Exercise objective
The lines from the start of the data up to and including the one with "(ch.geti (Reg.PWM_ISMP0_IA u), ch.geti" should be returned exactly, and nothing else.

Records provided
def ChanState.sdSample (ch : ChanState) (src : SdInput) (x : Int) : ChanState :=
  match src with
  | .phase u i => ch.sdPhase u.val i.val x
  | .vdc g => ch.sdVdc g.val x

def ChanState.sdInvalid (ch : ChanState) (src : SdInput) : ChanState :=
  match src with
  | .phase u i => ch.sdMark u.val i.val false
  | .vdc g => ch.put (Reg.PWM_VDC_VAL g.val) 0

/-- What the task window of joint `j` shows of its samples: currents, DC-link voltage, and whether they are present
(R83, R94, R145, R150). -/
def ChanState.currentSample (ch : ChanState) (j : Nat) : Int × Int × Int × Int × Bool :=
  let u := ch.get (Reg.JNT_BIND_UNIT j)
  if ch.get (Reg.JNT_BIND_KIND j) = 1 then
    (ch.geti (Reg.PWM_ISMP0_IA u), ch.geti (Reg.PWM_ISMP0_IB u), ch.geti (Reg.PWM_ISMP1_IC u),
      ch.geti (Reg.PWM_VDC_VDC (u / 4)),
      ch.bit (Reg.PWM_CFG_SDEN u) && ch.bit (Reg.PWM_STS_SDVAL u) && ch.bit (Reg.PWM_VDC_VAL (u / 4)))
  else
    let b := Tab.get ch.bricks {} j
    (b.smp.getD 0 0, b.smp.getD 1 0, b.smp.getD 2 0, b.smp.getD 3 0, decide (b.smpK = some ch.cycle) && b.smpOk)

/-! ### Edge bricks and drives (R146 to R154) -/

def ChanState.brick (ch : ChanState) (j : Nat) : Brick := Tab.get ch.bricks {} j
def ChanState.setBrick (ch : ChanState) (j : Nat) (b : Brick) : ChanState := { ch with bricks := Tab.set ch.bricks {} j b }

/-- The edges of a set of duties: H = 2,000 (R147). -/
def edgesOf (d : List Nat) : List Nat := d.flatMap fun x => [2000 - dutyTicks x 2000, 2000 + dutyTicks x 2000]

/-- A committing task of a remote joint leaves the values its next record sends (R147, R151). -/
def ChanState.commitBrick (ch : ChanState) (j kind : Nat) (tfirst : Bool) : ChanState :=
  let b := ch.brick j
  let x := ch.joint j
  if ch.get (Reg.JNT_BIND_KIND j) = 3 ∧ kind = 1 then
    ch.setBrick j { b with comK := ch.cycle, fresh := true, rearm := b.rearm || tfirst
                           edges := edgesOf ([0x7C40, 0x7C41, 0x7C42].map fun a => min (Tab.get x.out 0 a).toNat 0x8000) }
  else if ch.get (Reg.JNT_BIND_KIND j) = 4 ∧ kind = 2 then
    ch.setBrick j { b with dFresh := true, rearm := b.rearm || tfirst }
  else ch

/-- Whether joint `j`'s power stage is told to switch: torque on and its gates not disabled. -/
def ChanState.stageOn (ch : ChanState) (j : Nat) : Bool := !ch.bit (Reg.JNT_STS_TOFF j) && !ch.bit (Reg.JNT_STS_GOFF j)

/-- The brick joint slot or drive axis of a remote joint (R16). -/
def ChanState.slotOf (ch : ChanState) (j : Nat) : Nat := ch.get (Reg.JNT_BIND_SLOT j)

/-- Builds the edge record of joint `j`: 16 bytes, and the joint's state after sending it (R146, R147). -/
def ChanState.edgeRecord (ch : ChanState) (j : Nat) : List Byte × ChanState :=
  let b := ch.brick j
  let on := ch.stageOn j
  let rpt := on && !b.fresh
  let esid := if rpt then b.esid else b.comK % 65536
  let flags := (if on then 7 else 0) + 8 * b2n (tbit (ch.get64 Reg.BRK_RREL) j) + 16 * b2n rpt + 32 * b2n b.rearm + 64 * b2n b.tclr
  let edges := if on then (List.range 6).map fun i => b.edges.getD i 0 else [0, 0, 0, 0, 0, 0]
  let body := leBytes 1 (ch.slotOf j) ++ leBytes 1 flags ++ leBytes 2 esid ++ edges.flatMap (leBytes 2)
  (body, ch.setBrick j { b with fresh := false, tclr := false, esid, sentE := (ch.cycle, esid) :: b.sentE.take 3 })

/-- Builds the drive record of joint `j`: 24 bytes (R151). -/
def ChanState.driveRecord (ch : ChanState) (j : Nat) : List Byte × ChanState :=
  let b := ch.brick j
  let x := ch.joint j
  let on := ch.stageOn j
  let rpt := !b.dFresh && !b.dRec.isEmpty
  let seq := if rpt then leAt b.dRec 2 2 else ch.cycle / 4 % 65536
  let flags := b2n on + 2 * b2n (tbit (ch.get64 Reg.BRK_RREL) j) + 4 * ch.get (Reg.JNT_CFG_SPM j) + 16 * b2n rpt +
    32 * b2n b.rearm + 64 * b2n ((Config.driveAck ch.fresh).toNat % 2 == 1)
  let setpt := if rpt then (b.dRec.drop 4).take 16 else (List.range 8).flatMap fun i => leBytes 2 (Tab.get x.out 0 (0x7C46 + i)).toNat
  let body := leBytes 1 (ch.slotOf j) ++ leBytes 1 flags ++ leBytes 2 seq ++ setpt ++ leBytes 4 0
  (body, (ch.nextFresh).setBrick j { b with dFresh := false, dRec := body })

/-- A sample record of joint `j` (R148, R150): currents for the task window, the ESID compared with the one sent two cycles
earlier, the status byte's faults while torque is on. -/
def ChanState.sampleRecord (ch : ChanState) (j : Nat) (bs : List Byte) : ChanState :=
  let b := ch.brick j
  let st := leAt bs 1 1
  let esid := leAt bs 2 2
  let arm := some (ch.armOf j)
  let ch := ch.setBrick j { b with
    smpK := some ch.cycle, smpOk := tbit st 6
    smp := [wrapS 16 (leAt bs 4 2), wrapS 16 (leAt bs 6 2), wrapS 16 (leAt bs 8 2), wrapS 16 (leAt bs 10 2)]
    rearm := b.rearm && tbit st 1 }
  let ch := (ch.put (Reg.BRK_ESTS_ST j) st).put (Reg.BRK_ESTS_ESID j) esid
  let ch := match b.sentE.find? fun e => e.1 + 2 == ch.cycle with
    | some e => if e.2 = esid then ch else (ch.incSat (Reg.BRK_ESTS_EMM j)).fault 0x0606 1 arm j 0
    | none => ch
  if ch.bit (Reg.JNT_STS_TOFF j) then ch else
  let ch := if tbit st 0 then ch.fault 0x0603 2 arm j 0 else ch
  let ch := if tbit st 1 && !b.rearm then ch.fault 0x0605 2 arm j 0 else ch
  if tbit st 2 then ch.fault 0x0604 1 arm j 0 else ch

/-- A drive status record of joint `j` (R152, R154). -/
def ChanState.driveStatus (ch : ChanState) (j : Nat) (bs : List Byte) : ChanState :=
  let b := ch.brick j
  let st := leAt bs 1 1
  let ch := ch.setBrick j { b with dstK := some ch.cycle, dAbs := 0, rearm := b.rearm && !tbit st 0 }
  if ch.bit (Reg.JNT_STS_TOFF j) then ch
  else if tbit st 1 || (!tbit st 0 && !b.rearm) then ch.fault 0x0609 2 (some (ch.armOf j)) j 0 else ch

/-- The drive status record of this servo cycle is absent (R154). -/
def ChanState.driveAbsent (ch : ChanState) (j : Nat) : ChanState :=
  let b := ch.brick j
  let ch := ch.setBrick j { b with dAbs := b.dAbs + 1 }
  if ch.bit (Reg.JNT_STS_TOFF j) then ch else
  let ch := ch.fault 0x060A 1 (some (ch.armOf j)) j 0
  if 1 ≤ b.dAbs then ch.fault 0x060B 2 (some (ch.armOf j)) j 0 else ch

/-- A write of BRK_ETCLR: TRIPCLR once in the next record of each EDGE joint named (R147). -/
def ChanState.brickClear (ch : ChanState) (mask : Nat) : ChanState :=
  forUpto 64 ch fun j ch =>
    if tbit mask j && ch.get (Reg.JNT_BIND_KIND j) == 3 then ch.setBrick j { ch.brick j with tclr := true } else ch

/-! ### Stepper choppers (R155 to R160) -/

/-- Threshold codes over a quarter period: 255 times the sine of 2π i over 1,024, rounded, i = 0 to 256 (R156). -/
def coilCodes : List Nat :=
    [0, 2, 3, 5, 6, 8, 9, 11, 13, 14, 16, 17, 19, 20, 22, 23, 25, 27, 28, 30, 31, 33, 34, 36, 37, 39, 41, 42, 44,
   45, 47, 48, 50, 51, 53, 54, 56, 57, 59, 60, 62, 63, 65] ++
    [67, 68, 70, 71, 73, 74, 76, 77, 79, 80, 81, 83, 84, 86, 87, 89, 90, 92, 93, 95, 96, 98, 99, 100, 102, 103, 105,
   106, 108, 109, 110, 112, 113, 115, 116, 117, 119, 120, 122, 123, 124, 126, 127] ++
    [128, 130, 131, 132, 134, 135, 136, 138, 139, 140, 142, 143, 144, 146, 147, 148, 149, 151, 152, 153, 154, 156,
   157, 158, 159, 161, 162, 163, 164, 165, 167, 168, 169, 170, 171, 172, 174, 175, 176, 177, 178, 179, 180] ++
    [181, 183, 184, 185, 186, 187, 188, 189, 190, 191, 192, 193, 194, 195, 196, 197, 198, 199, 200, 201, 202, 203,
   204, 205, 206, 207, 208, 208, 209, 210, 211, 212, 213, 214, 215, 215, 216, 217, 218, 219, 220, 220, 221] ++
    [222, 223, 223, 224, 225, 226, 226, 227, 228, 228, 229, 230, 231, 231, 232, 232, 233, 234, 234, 235, 236, 236,
   237, 237, 238, 238, 239, 240, 240, 241, 241, 242, 242, 243, 243, 244, 244, 244, 245, 245, 246, 246, 247] ++
    [247, 247, 248, 248, 248, 249, 249, 249, 250, 250, 250, 251, 251, 251, 252, 252, 252, 252, 252, 253, 253, 253,
   253, 253, 254, 254, 254, 254, 254, 254, 254, 255, 255, 255, 255, 255, 255, 255, 255, 255, 255, 255]

/-- The threshold code of a coil at microstep index `i` (R156). -/
def coilCode (i : Nat) (c : Coil) : Nat :=
  let q := coilIdx i c % 512
  coilCodes.getD (if q ≤ 256 then q else 512 - q) 0

/-- STP_PEND from its two counts (R158). -/
def ChanState.stpPend (ch : ChanState) (n : Nat) : ChanState :=
  ch.puti (Reg.STP_PEND n) (ch.geti64 (Reg.STP_CMD n) - ch.geti64 (Reg.STP_EMIT n))

/-- The step rate of a joint, from SETPT (R104). -/
def ChanState.stepRate (ch : ChanState) (j : Nat) : Int :=
  wrapS 32 ((Tab.get (ch.joint j).out 0 0x7C4A).toNat + 65536 * (Tab.get (ch.joint j).out 0 0x7C4B).toNat)

/-- The step rate joins the command accumulator of unit `n`; whole microsteps go to STP_CMD (R158). -/
def ChanState.stepAccumulate (ch : ChanState) (n : Nat) : ChanState :=
  match ch.unitJoint 2 n with
  | none => ch
  | some j =>
    let x := ch.stpU n
    let v : Int := x.acc + ch.stepRate j
    let ch := ch.setStp n { x with acc := ofInt 16 v }
    let ch := (ch.puti64 (Reg.STP_CMD n) (ch.geti64 (Reg.STP_CMD n) + v / 65536)).stpPend n
    if (ch.get (Reg.STP_PLIM_PLIM n) : Int) < (ch.geti (Reg.STP_PEND n)).natAbs then
      (ch.put (Reg.STP_STS_POVF n) 1).fault 0x0608 1 (some (ch.armOf j)) n 0
    else ch

/-- The indexer emits one microstep towards STP_CMD, at most STP_MAXR per basic cycle (R156, R158, R159). -/
def ChanState.microstep (ch : ChanState) (n : Nat) : ChanState :=
  let x := ch.stpU n
  let cnt := if x.cyc = ch.cycle then x.n else 0
  let pend := ch.geti64 (Reg.STP_CMD n) - ch.geti64 (Reg.STP_EMIT n)
  if !ch.stpOk n ∨ pend = 0 ∨ ch.get (Reg.STP_MAXR_MAXR n) ≤ cnt then ch else
  let d : Int := if 0 < pend then 1 else -1
  let ch := ch.setStp n { x with last := ch.now, cyc := ch.cycle, n := cnt + 1 }
  let ch := (ch.puti64 (Reg.STP_EMIT n) (ch.geti64 (Reg.STP_EMIT n) + d)).stpPend n
  let inc := 256 / 2 ^ ch.get (Reg.STP_CFG_MRES n)
  let ch := (ch.put (Reg.STP_STS_IDX n) (ofInt 10 (ch.get (Reg.STP_STS_IDX n) + d * inc))).put (Reg.STP_STS_HOLD n) 0
  [Coil.A, Coil.B].foldl (fun ch c =>
    let zero := coilZero (coilIdx (ch.get (Reg.STP_STS_IDX n)) c)
    match (ch.stpU n).coil c with
    | .off => if zero then ch else ch.coilStart n c
    | _ => if zero then ch.coilStart n c else ch) ch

Your solution
def ChanState.sdSample (ch : ChanState) (src : SdInput) (x : Int) : ChanState :=
  match src with
  | .phase u i => ch.sdPhase u.val i.val x
  | .vdc g => ch.sdVdc g.val x

def ChanState.sdInvalid (ch : ChanState) (src : SdInput) : ChanState :=
  match src with
  | .phase u i => ch.sdMark u.val i.val false
  | .vdc g => ch.put (Reg.PWM_VDC_VAL g.val) 0

/-- What the task window of joint `j` shows of its samples: currents, DC-link voltage, and whether they are present
(R83, R94, R145, R150). -/
def ChanState.currentSample (ch : ChanState) (j : Nat) : Int × Int × Int × Int × Bool :=
  let u := ch.get (Reg.JNT_BIND_UNIT j)
  if ch.get (Reg.JNT_BIND_KIND j) = 1 then
    (ch.geti (Reg.PWM_ISMP0_IA u), ch.geti (Reg.PWM_ISMP0_IB u), ch.geti (Reg.PWM_ISMP1_IC u),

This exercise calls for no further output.